We also manufacture and sell our proprietary HydroThane polymers to medical device manufacturers that are evaluating HydroThane for use in their products. HydroThane is a thermoplastic, water-absorbing, polyurethane elastomer possessing properties which we believe make it well suited for the complex requirements of a variety of catheters. In addition to its physical properties, we believe HydroThane exhibits an inherent degree of bacterial resistance, clot resistance and biocompatibility. When hydrated, HydroThane has elastic properties similar to living tissue.

We also manufacture specialty hydrophilic polyurethanes that are primarily sold to customers as part of exclusive arrangements. Specifically, one customer is supplied tailored, patented hydrophilic polyurethanes in exchange for a multi-year, royalty-bearing exclusive supply contract which generates royalty income for the Company.

ChronoFilm is a registered trademark of PMI. ChronoFlex is our registered trademark. ChronoThane, ChronoPrene, HydroThane, and PolyBlend are our tradenames. CardioPass is our trademark.

We own or license 4 patents relating to our vascular graft manufacturing and polymer technology and products. While we believe our patents secure our exclusivity with respect to certain of our technologies, there can be no assurance that any patents issued would not afford us adequate protection against competitors which sell similar inventions or devices, nor can there be any assurance that our patents will not be infringed upon or designed around by others.
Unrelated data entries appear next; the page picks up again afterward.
-- ==== Sys2Proof/Laws/Parts.lean ====
section
/-! SUPPORT. Laws/Parts.lean: what each selected part of a step is, one lemma per format: the decoder is not unfolded
again in later proofs. -/

namespace Sys2Proof

/-- F-EVT of an edge selects by the edge's own bits. -/
theorem decodeEvt_evtWord (e : Machine.Edge) :
    decodeEvt (Machine.evtWord e) = decodeEvtBits e.rst e.inValid e.outReady := by
  have h : ∀ r v o : Bool,
      decodeEvt (BitVec.ofBool r ++ BitVec.ofBool v ++ BitVec.ofBool o) = decodeEvtBits r v o := by decide
  exact h e.rst e.inValid e.outReady

theorem decodeOff_magic {p : BitVec 6} (h : p.toNat < 4) : decodeOff p = .ok (.hvMagic (p.extractLsb' 0 2)) := by
  revert h; revert p; decide

theorem decodeOff_skip {p : BitVec 6} (h : p.toNat = 4 ∨ p.toNat = 5 ∨ (8 ≤ p.toNat ∧ p.toNat ≤ 31)) :
    decodeOff p = .ok (.hvSkip p) := by
  revert h; revert p; decide

theorem decodeOff_beyond {p : BitVec 6} (h : 32 ≤ p.toNat) : decodeOff p = .error .offUnreachable := by
  revert h; revert p; decide

/-- The middle part of three, by its place. -/
theorem extractLsb'_append_middle {n m q : Nat} (a : BitVec n) (b : BitVec m) (c : BitVec q) :
    (a ++ b ++ c).extractLsb' q m = b := by
  ext k hk
  simp [BitVec.getLsbD_append, hk]

/-- The first part of three. -/
theorem extractLsb'_append_first {n m q : Nat} (a : BitVec n) (b : BitVec m) (c : BitVec q) :
    (a ++ b ++ c).extractLsb' (m + q) n = a := by
  ext k hk
  simp only [BitVec.getElem_extractLsb', BitVec.getLsbD_append]
  rw [if_neg (by omega), if_neg (by omega), show m + q + k - q - m = k by omega]
  exact BitVec.getLsbD_eq_getElem hk

/-- F-HDR with the magic good, by its code. -/
theorem decodeHdr_append (c ign : BitVec 16) : decodeHdr (c ++ ign ++ Const.magicWord : BitVec 64) =
    if c.toInt = 0 then .ok (.hvDim0 ign) else if c.toInt = 1 then .ok (.hvDim1 ign)
    else if c.toInt = 2 then .ok (.hvDim2 ign) else .error .badDimension := by
  have h0 : (c ++ ign ++ Const.magicWord).extractLsb' 0 32 = Const.magicWord := BitVec.extractLsb'_append_eq_right
  have h1 : (c ++ ign ++ Const.magicWord).extractLsb' 32 16 = ign := extractLsb'_append_middle c ign _
  have h2 : (c ++ ign ++ Const.magicWord).extractLsb' 48 16 = c := extractLsb'_append_first c ign Const.magicWord
  simp only [decodeHdr, h0, h1, h2, ne_eq, not_true, if_false]

theorem decodeHdr_hdrWord (c : BitVec 16) : decodeHdr (Machine.hdrWord c) =
    if c.toInt = 0 then .ok (.hvDim0 0) else if c.toInt = 1 then .ok (.hvDim1 0)
    else if c.toInt = 2 then .ok (.hvDim2 0) else .error .badDimension :=
  decodeHdr_append c 0

/-- F-XY by its four fields. -/
theorem decodeXy_append (k : BitVec 4) (v : BitVec 6) (y x : BitVec 5) :
    decodeXy (k ++ v ++ y ++ x : BitVec 20) = [.adecMap k v y x, .adecNext k v y x] := by
  have h0 : (k ++ v ++ y ++ x).extractLsb' 0 5 = x := BitVec.extractLsb'_append_eq_right
  have h1 : (k ++ v ++ y ++ x).extractLsb' 5 5 = y := extractLsb'_append_middle (k ++ v) y x
  have h2 : (k ++ v ++ y ++ x).extractLsb' 10 6 = v := by
    rw [BitVec.extractLsb'_append_eq_of_le (by omega)]; exact extractLsb'_append_middle k v y
  have h3 : (k ++ v ++ y ++ x).extractLsb' 16 4 = k := by
    rw [BitVec.extractLsb'_append_eq_of_le (by omega)]; exact extractLsb'_append_first k v y
  simp only [decodeXy, h0, h1, h2, h3]

theorem decodeCmp_append (m : BitVec 1) (c : Rgb) : decodeCmp (m ++ c : BitVec 25) =
    if m = 0 then .compOpaque c
    else if c = Const.stBlackRgb then .compStBlack
    else if c = Const.stWhiteRgb then .compStWhite
    else .compStClear c := by
  have h : (m ++ c).extractLsb' 24 1 = m := BitVec.extractLsb'_append_eq_left
  have h' : (m ++ c).extractLsb' 0 24 = c := BitVec.extractLsb'_append_eq_right
  simp only [decodeCmp, h, h']

/-- The palette row of an index, by its range (R73). -/
theorem decodeIdx_eq (i : Byte) : decodeIdx i =
    if i.toNat < 64 then .palRomLo (i.extractLsb' 0 6)
    else if i.toNat < 96 then .palRomHi (i.extractLsb' 0 5)
    else if i.toNat < 128 then .palWhite7 (i.extractLsb' 0 5)
    else .palWhite8 (i.extractLsb' 0 7) := by
  revert i; decide

/-- The row's own bits put back before its operand give the index. -/
theorem romLo_index {i : Byte} (h : i.toNat < 64) : (0b00#2 ++ i.extractLsb' 0 6 : BitVec 8) = i := by
  revert h; revert i; decide

theorem romHi_index {i : Byte} (h : ¬ i.toNat < 64) (h' : i.toNat < 96) :
    (0b010#3 ++ i.extractLsb' 0 5 : BitVec 8) = i := by
  revert h h'; revert i; decide

end Sys2Proof

namespace Sys2Proof.Machine

/-- A sequence of parts answers a next state exactly if each part does. -/
theorem andThen_eq_next {o : Host.Outcome State Fault Refusal} {k : State → Host.Outcome State Fault Refusal} {t : State} :
    andThen o k = .next t ↔ ∃ s, o = .next s ∧ k s = .next t := by
  cases o <;> simp [andThen]

@[simp] theorem andThen_next (s : State) (k : State → Host.Outcome State Fault Refusal) :
    andThen (.next s) k = k s := rfl

/-- The palette's part of a pixel is PAL of the index, whatever row selects it. -/
theorem palPart_eq (idx : Byte) (s : State) : palPart idx s = .next (s.driveRgb (palColour idx)) := by
  unfold palPart palColour palWith Const.palLen
  rw [decodeIdx_eq]
  by_cases h1 : idx.toNat < 64
  · simp only [h1, if_true, show idx.toNat < 96 by omega, execPalRomLo, romLo_index h1]
  · by_cases h2 : idx.toNat < 96
    · simp only [h1, h2, if_true, if_false, execPalRomHi, romHi_index h1 h2]
    · by_cases h3 : idx.toNat < 128 <;> simp only [h1, h2, h3, if_true, if_false, execPalWhite7, execPalWhite8]

theorem compPixel_stencil (c : Rgb) : compPixel .stencilMode c =
    if c = Const.stBlackRgb then Const.pixBlack else if c = Const.stWhiteRgb then Const.pixWhite else Const.pixClear := rfl

/-- The composer's part of a pixel is COMP of mode and colour, whatever row selects it. -/
theorem compPart_eq (m : Mode) (c : Rgb) (s : State) : compPart (cmpWord m c) s = .next (s.drivePix (compPixel m c)) := by
  unfold compPart cmpWord
  rw [decodeCmp_append]
  cases m
  · rfl
  · rw [if_neg (by decide), compPixel_stencil]
    by_cases hb : c = Const.stBlackRgb
    · rw [if_pos hb, if_pos hb]; rfl
    · rw [if_neg hb, if_neg hb]
      by_cases hw : c = Const.stWhiteRgb
      · rw [if_pos hw, if_pos hw]; rfl
      · rw [if_neg hw, if_neg hw]; rfl

theorem headerPart_magic {p : BitVec 6} (h : p.toNat < 4) (s : State) :
    headerPart p s = execHvMagic (p.extractLsb' 0 2) s := by
  simp [headerPart, decodeOff_magic h]

theorem headerPart_dimlo (s : State) : headerPart 6 s = execHvDimlo s := rfl

theorem headerPart_dimhi (s : State) : headerPart 7 s = execHvDimhi s := rfl

theorem headerPart_skip {p : BitVec 6} (h : p.toNat = 4 ∨ p.toNat = 5 ∨ (8 ≤ p.toNat ∧ p.toNat ≤ 31)) (s : State) :
    headerPart p s = .next s := by
  simp [headerPart, decodeOff_skip h, execHvSkip]

theorem headerPart_beyond {p : BitVec 6} (h : 32 ≤ p.toNat) (s : State) :
    headerPart p s = .refused (.noRow .off) := by
  simp [headerPart, decodeOff_beyond h]

/-- What HV.DIMHI does, by DIMTAB: the profile of the code, or BadDimension. -/
theorem execHvDimhi_eq (s : State) : execHvDimhi s =
    match Const.profileOf (code16 s.wires.d s.dimlo).toInt with
    | some p => .next (s.setProfile p)
    | none => .next (s.trapEntry .badDimension) := by
  simp only [execHvDimhi, decodeHdr_hdrWord, Const.profileOf]
  split_ifs <;> rfl

theorem bodyPart_load {s : State} (h : s.gcnt.toNat ≤ 6) : bodyPart s = execUnpLoad s.gcnt s := by
  have h6 : ∀ g : BitVec 3, g.toNat ≤ 6 →
      decodeGc g = if g = 6 then .ok [.unpLoad g, .unpExpand] else .ok [.unpLoad g] := by decide
  unfold bodyPart
  rw [h6 _ h]
  by_cases hg : s.gcnt = 6
  · rw [if_pos hg]
  · rw [if_neg hg]

end Sys2Proof.Machine
end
However, we intend to vigorously enforce all patents issued to us.

In June 2007, we filed for a U.S. patent on our proprietary antimicrobial formulation for ChronoFlex. Current technology in the marketplace uses antibiotic drugs. The antimicrobial component of our polymers has been designed to be non-leaching as a result of the polymerization process.

In addition, PMI has granted us an exclusive, perpetual, worldwide, royalty-free license for the use of one polyurethane patent and related technology in the field consisting of the development, manufacture and sale of implantable medical devices and biodurable polymer material to third parties for the use in medical applications (the “Implantable Device and Materials Field”). PMI also owns, jointly with Thermedics, Inc., an unrelated company that manufactures medical grade polyurethane, the ChronoFlex polyurethane patents relating to the ChronoFlex technology. PMI has granted us a non-exclusive, perpetual, worldwide, royalty-free sublicense of these patents for use in the Implantable Devices and Materials Field.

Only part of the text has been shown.